- Genre: Romance Drama
- Created by: Víctor Carrasco
- Written by: Carlos Galofré Sandra Arriagada Iván Salas Moya
- Directed by: Roberto Morales
- Starring: Isidora Urrejola Ricardo Fernández Cristián Carvajal Daniela Palavecino Nicolás Brown
- Country of origin: Chile
- Original language: Spanish
- No. of episodes: 65

Production
- Production locations: Santiago Quintay (Chile)
- Running time: 60 minutes

Original release
- Network: Chilevisión
- Release: December 9, 2015 – March 11, 2016

= Buscando a María =

Buscando a María (English title: Searching For María) is a 2015 Chilean telenovela produced and which will be broadcast by Chilevisión. The story is created by Víctor Carrasco, Carlos Galofré, Ivan Salas y Sandra Arriagada. Directed by Roberto Morales.

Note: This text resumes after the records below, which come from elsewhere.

-- ==== Sys2Proof/Machine/SbusCodec.lean ====
section
/-! DEFINITION. SbusCodec (41_sbus_codec.md): pack, unpack, decode, and the commands SBUS_ENCODE and
SBUS_DECODE. -/

namespace Sys2Proof.Machine

/-- pack(ch): start marker, the 176-bit sum of the channels in 22 bytes, flags, end marker (R402). -/
def pack (ch : Channels) : Frame :=
  let S := fromDigits 11 ch.toList
  Vector.ofFn fun k =>
    if k.val = 0 then startMarker
    else if k.val ≤ 22 then BitVec.ofNat 8 (S >>> (8 * (k.val - 1)))
    else if k.val = 23 then flagsTx
    else endMarker

/-- The 22 payload bytes f[1..22] (R400). -/
def payload (f : Frame) : Vector Byte 22 := Vector.ofFn fun m => f[m.val + 1]

/-- unpack(f): the channels of the payload; f[0], f[23] and f[24] are not read (R404, R406). -/
def unpack (f : Frame) : Channels := toDigits 11 16 (fromDigits 8 (payload f).toList)

/-- decode(f): the channels of a frame whose markers hold, none when they do not (R405). -/
def decodeFrame (f : Frame) : Option Channels := if markersOk f then some (unpack f) else none

/-- A channel vector as 16 result words. -/
def channelWords (ch : Channels) : List Word := ch.toList.map chWord

/-- SBUS_ENCODE (R410). -/
def execSbusEncode (v : Vector Word 16) (s : State) : Host.Outcome State Fault Refusal :=
  .next (s.respond .ok (wordsFromFrame (pack (Vector.ofFn fun i => clamp11 (s32 v[i]))).toList))

/-- SBUS_DECODE (R411). -/
def execSbusDecode (w : Vector Word 7) (s : State) : Host.Outcome State Fault Refusal :=
  match decodeFrame (frameFromWords 25 w.toList) with
  | some ch => .next (s.respond .ok (channelWords ch))
  | none    => .next (s.respond .badMarker (List.replicate 16 0))

end Sys2Proof.Machine
end

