-- ==== Sys2Proof/Machine/Transmit.lean ====
section
/-! DEFINITION. TransmitScheduler (45_transmit.md): transmit records, the command TICK, the tick timer,
and what the far end of the transport may have received. -/

namespace Sys2Proof.Machine

/-- The bytes handed to the transport: the frame, or the envelope when TX_ENV = 1 (R605). -/
def txBytes (env : Bool) (b : BusIx) (f : Frame) : List Byte :=
  if env then (envSbusBit ||| BitVec.ofNat 8 b.val) :: f.toList else f.toList

/-- The transport's answer to the next record: settled already, or free (R611, I4; log entry 3). -/
def State.draw (s : State) : TxOutcome :=
  match s.txDraws with
  | []     => Config.txOutcome s.drawCount
  | o :: _ => o

/-- tx_send(b, bytes): one record on TX with the transport's answer; it never blocks (R600, R614). -/
def State.txSend (s : State) (b : BusIx) (bytes : List Byte) : State :=
  { s with tx := s.tx ++ [⟨b, bytes, s.draw⟩], txDraws := s.txDraws.tail, drawCount := s.drawCount + 1 }

/-- The buses a TICK transmits, in order (R601, R606). -/
def State.txBuses (s : State) : List BusIx := if s.bus2 then [0, 1] else [0]

/-- TICK's flags with bus b's record accepted. -/
def TickFlags.sent (t : TickFlags) (b : BusIx) : TickFlags :=
  if b = 0 then { t with sentB1 := true } else { t with sentB2 := true }

/-- The send loop over the snapshots: a Reject ends it (R601, R612). -/
def sendAll (env : Bool) (snap : Vector Channels 2) : List BusIx → TickFlags → State → TickFlags × State
  | [], t, s      => (t, s)
  | b :: bs, t, s =>
    let s' := s.txSend b (txBytes env b (pack snap[b]))
    match s.draw with
    | .accept => sendAll env snap bs (t.sent b) (s'.cntInc .txOk)
    | .reject => ({ t with txErr := true }, s'.cntInc .txErr)

/-- The body of TICK (R601): suppressed by failsafe on the air side only (R603), else the snapshots of
one instant are sent (R604). -/
def State.tickBody (s : State) : TickFlags × State :=
  let s' := s.cntInc .tick
  if s.air && s.failsafe then (⟨true, false, false, false⟩, s'.cntInc .fsSkip)
  else sendAll s.txEnv s.ct s.txBuses ⟨false, false, false, false⟩ s'

/-- Only the timer's TICK clears TICK_PEND (R601, R602). -/
def State.clearTick (s : State) : State := if s.src = .timer then { s with tickPend := false } else s

/-- TICK (R601). -/
def execTick (s : State) : Host.Outcome State Fault Refusal :=
  .next (s.clearTick.tickBody.2.respond .ok [s.clearTick.tickBody.1.word])

/-- What the far end received of a record when the transport got `k` bytes of it before rejecting:
any prefix of a rejected record (R613), all of an accepted one (DEDUCED from R611, log entry 10). -/
def TxRecord.received (r : TxRecord) (k : Nat) : List Byte :=
  match r.outcome with
  | .accept => r.bytes
  | .reject => r.bytes.take k

/-- What the far ends received, record by record; the block keeps no state about it (R613, I5;
log entry 10). -/
def State.farEnd (s : State) : List (List Byte) :=
  s.tx.zipIdx.map fun rk => rk.1.received (Config.farEndBytes rk.2)

/-- The selected tick rate in Hz (R620, R132, R133). -/
def State.rate (s : State) : Nat :=
  if s.air then (if s.highSpeed then airRateHigh else airRateLow) else s.gndFreq.toNat

/-- N, the reference-clock cycles per tick (R620). -/
def ticksPer (fRef rate : Nat) : Nat := max 1 (fRef / rate)

/-- timer_fire(): TICK_PEND is set, or the firing is missed and counted (R621, R622). -/
def State.timerFire (s : State) : State :=
  if s.tickPend then s.cntInc .tickMiss else { s with tickPend := true }

/-- The timer counts: TMR_EN = 1 and the selected rate is not 0 (R620, R811). -/
def State.timerOn (s : State) : Bool := s.tmrEn && s.rate != 0

/-- TMR_CNT + 1 in 32 bits; a count that does not fit is open (R126; log entry 14). -/
def State.countUp (s : State) : Word :=
  if s.tmrCnt.toNat + 1 < 2 ^ 32 then s.tmrCnt + 1 else Config.tmrOverflow s.choices

/-- timer_cycle(): one cycle of a reference clock of fRef Hz (R620). -/
def State.timerCycle (s : State) (fRef : Nat) : State :=
  if s.timerOn then
    if s.tmrCnt.toNat + 1 ≥ ticksPer fRef s.rate then ({ s with tmrCnt := 0 } : State).timerFire
    else { s with tmrCnt := s.countUp }
  else { s with tmrCnt := 0 }

/-- A cycle of the reference clock may change something: the timer counts, or TMR_CNT is yet to be
held at 0 (R620; log entry 7). -/
def State.timerLive (s : State) : Bool := s.timerOn || s.tmrCnt != 0

end Sys2Proof.Machine
end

Tomás Arriagada, Isidora Urrejola and Ricardo Fernández are main protagonist. With Cristián Carvajal, Daniela Palavecino and Lorena Capetillo will stars as the antagonists.

The telenovela production began July 14, 2014. It premiered on December 9, 2015. The telenovela finished on March 11, 2016.

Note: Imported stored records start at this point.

-- ==== Sys2Proof/Laws/State.lean ====
section
/-! SUPPORT. One lemma per field per named update of State: what the update leaves in that field. -/

namespace Sys2Proof.Machine

variable (s : State)

section writeSlot
variable (b : BusIx) (c : ChIx) (v : ChVal)
@[simp] theorem State.writeSlot_ct : (s.writeSlot b c v).ct = s.ct.set b ((s.ct[b]).set c v) := rfl
@[simp] theorem State.writeSlot_fRssi : (s.writeSlot b c v).fRssi = s.fRssi := rfl
@[simp] theorem State.writeSlot_fNoise : (s.writeSlot b c v).fNoise = s.fNoise := rfl
@[simp] theorem State.writeSlot_lqSeeded : (s.writeSlot b c v).lqSeeded = s.lqSeeded := rfl
@[simp] theorem State.writeSlot_failsafe : (s.writeSlot b c v).failsafe = s.failsafe := rfl
@[simp] theorem State.writeSlot_fsBuf : (s.writeSlot b c v).fsBuf = s.fsBuf := rfl
@[simp] theorem State.writeSlot_fsCnt : (s.writeSlot b c v).fsCnt = s.fsCnt := rfl
@[simp] theorem State.writeSlot_tickPend : (s.writeSlot b c v).tickPend = s.tickPend := rfl
@[simp] theorem State.writeSlot_tmrCnt : (s.writeSlot b c v).tmrCnt = s.tmrCnt := rfl
@[simp] theorem State.writeSlot_latRssiHi : (s.writeSlot b c v).latRssiHi = s.latRssiHi := rfl
@[simp] theorem State.writeSlot_latNoiseHi : (s.writeSlot b c v).latNoiseHi = s.latNoiseHi := rfl
@[simp] theorem State.writeSlot_ctrl : (s.writeSlot b c v).ctrl = s.ctrl := rfl
@[simp] theorem State.writeSlot_gndFreq : (s.writeSlot b c v).gndFreq = s.gndFreq := rfl
@[simp] theorem State.writeSlot_alpha : (s.writeSlot b c v).alpha = s.alpha := rfl
@[simp] theorem State.writeSlot_snrMin : (s.writeSlot b c v).snrMin = s.snrMin := rfl
@[simp] theorem State.writeSlot_snrMax : (s.writeSlot b c v).snrMax = s.snrMax := rfl
@[simp] theorem State.writeSlot_rssiMin : (s.writeSlot b c v).rssiMin = s.rssiMin := rfl
@[simp] theorem State.writeSlot_rssiMax : (s.writeSlot b c v).rssiMax = s.rssiMax := rfl
@[simp] theorem State.writeSlot_counters : (s.writeSlot b c v).counters = s.counters := rfl
@[simp] theorem State.writeSlot_queue : (s.writeSlot b c v).queue = s.queue := rfl
@[simp] theorem State.writeSlot_arriving : (s.writeSlot b c v).arriving = s.arriving := rfl
@[simp] theorem State.writeSlot_serRx : (s.writeSlot b c v).serRx = s.serRx := rfl
@[simp] theorem State.writeSlot_dgRx : (s.writeSlot b c v).dgRx = s.dgRx := rfl
@[simp] theorem State.writeSlot_rsRx : (s.writeSlot b c v).rsRx = s.rsRx := rfl
@[simp] theorem State.writeSlot_inReset : (s.writeSlot b c v).inReset = s.inReset := rfl
@[simp] theorem State.writeSlot_responses : (s.writeSlot b c v).responses = s.responses := rfl
@[simp] theorem State.writeSlot_tx : (s.writeSlot b c v).tx = s.tx := rfl
@[simp] theorem State.writeSlot_fsOut : (s.writeSlot b c v).fsOut = s.fsOut := rfl
@[simp] theorem State.writeSlot_inbox : (s.writeSlot b c v).inbox = s.inbox := rfl
@[simp] theorem State.writeSlot_sched : (s.writeSlot b c v).sched = s.sched := rfl
@[simp] theorem State.writeSlot_choices : (s.writeSlot b c v).choices = s.choices := rfl
@[simp] theorem State.writeSlot_txDraws : (s.writeSlot b c v).txDraws = s.txDraws := rfl
@[simp] theorem State.writeSlot_drawCount : (s.writeSlot b c v).drawCount = s.drawCount := rfl
@[simp] theorem State.writeSlot_src : (s.writeSlot b c v).src = s.src := rfl
@[simp] theorem State.writeSlot_judged : (s.writeSlot b c v).judged = s.judged := rfl
end writeSlot

section writeBus
variable (b : BusIx) (ch : Channels)
@[simp] theorem State.writeBus_ct : (s.writeBus b ch).ct = s.ct.set b ch := rfl
@[simp] theorem State.writeBus_fRssi : (s.writeBus b ch).fRssi = s.fRssi := rfl
@[simp] theorem State.writeBus_fNoise : (s.writeBus b ch).fNoise = s.fNoise := rfl
@[simp] theorem State.writeBus_lqSeeded : (s.writeBus b ch).lqSeeded = s.lqSeeded := rfl
@[simp] theorem State.writeBus_failsafe : (s.writeBus b ch).failsafe = s.failsafe := rfl
@[simp] theorem State.writeBus_fsBuf : (s.writeBus b ch).fsBuf = s.fsBuf := rfl
@[simp] theorem State.writeBus_fsCnt : (s.writeBus b ch).fsCnt = s.fsCnt := rfl
@[simp] theorem State.writeBus_tickPend : (s.writeBus b ch).tickPend = s.tickPend := rfl
@[simp] theorem State.writeBus_tmrCnt : (s.writeBus b ch).tmrCnt = s.tmrCnt := rfl
@[simp] theorem State.writeBus_latRssiHi : (s.writeBus b ch).latRssiHi = s.latRssiHi := rfl
@[simp] theorem State.writeBus_latNoiseHi : (s.writeBus b ch).latNoiseHi = s.latNoiseHi := rfl
@[simp] theorem State.writeBus_ctrl : (s.writeBus b ch).ctrl = s.ctrl := rfl
@[simp] theorem State.writeBus_gndFreq : (s.writeBus b ch).gndFreq = s.gndFreq := rfl
@[simp] theorem State.writeBus_alpha : (s.writeBus b ch).alpha = s.alpha := rfl
@[simp] theorem State.writeBus_snrMin : (s.writeBus b ch).snrMin = s.snrMin := rfl
@[simp] theorem State.writeBus_snrMax : (s.writeBus b ch).snrMax = s.snrMax := rfl
@[simp] theorem State.writeBus_rssiMin : (s.writeBus b ch).rssiMin = s.rssiMin := rfl
@[simp] theorem State.writeBus_rssiMax : (s.writeBus b ch).rssiMax = s.rssiMax := rfl
@[simp] theorem State.writeBus_counters : (s.writeBus b ch).counters = s.counters := rfl
@[simp] theorem State.writeBus_queue : (s.writeBus b ch).queue = s.queue := rfl
@[simp] theorem State.writeBus_arriving : (s.writeBus b ch).arriving = s.arriving := rfl
@[simp] theorem State.writeBus_serRx : (s.writeBus b ch).serRx = s.serRx := rfl
@[simp] theorem State.writeBus_dgRx : (s.writeBus b ch).dgRx = s.dgRx := rfl
@[simp] theorem State.writeBus_rsRx : (s.writeBus b ch).rsRx = s.rsRx := rfl
@[simp] theorem State.writeBus_inReset : (s.writeBus b ch).inReset = s.inReset := rfl
@[simp] theorem State.writeBus_responses : (s.writeBus b ch).responses = s.responses := rfl
@[simp] theorem State.writeBus_tx : (s.writeBus b ch).tx = s.tx := rfl
@[simp] theorem State.writeBus_fsOut : (s.writeBus b ch).fsOut = s.fsOut := rfl
@[simp] theorem State.writeBus_inbox : (s.writeBus b ch).inbox = s.inbox := rfl
@[simp] theorem State.writeBus_sched : (s.writeBus b ch).sched = s.sched := rfl
@[simp] theorem State.writeBus_choices : (s.writeBus b ch).choices = s.choices := rfl
@[simp] theorem State.writeBus_txDraws : (s.writeBus b ch).txDraws = s.txDraws := rfl
@[simp] theorem State.writeBus_drawCount : (s.writeBus b ch).drawCount = s.drawCount := rfl
@[simp] theorem State.writeBus_src : (s.writeBus b ch).src = s.src := rfl
@[simp] theorem State.writeBus_judged : (s.writeBus b ch).judged = s.judged := rfl
end writeBus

It aired in Africa on Eva Channel on DSTV in English (141) and Portuguese (508) under the title Searching For Maria.
It began to re-air on Eva+ (English142) and Eva+ (Portuguese 509) from November 1, 2016 and received much praise on Eva's Facebook page as many voted it as their favourite telenovela on Eva becoming a fan-favourite.

== History ==
The story follows the life of Maria Barraza (Isidora Urrejola), a good woman who suffers the aggression of her husband Evaristo (Cristián Carvajal). The plot starts when Evaristo throws his son into the sea.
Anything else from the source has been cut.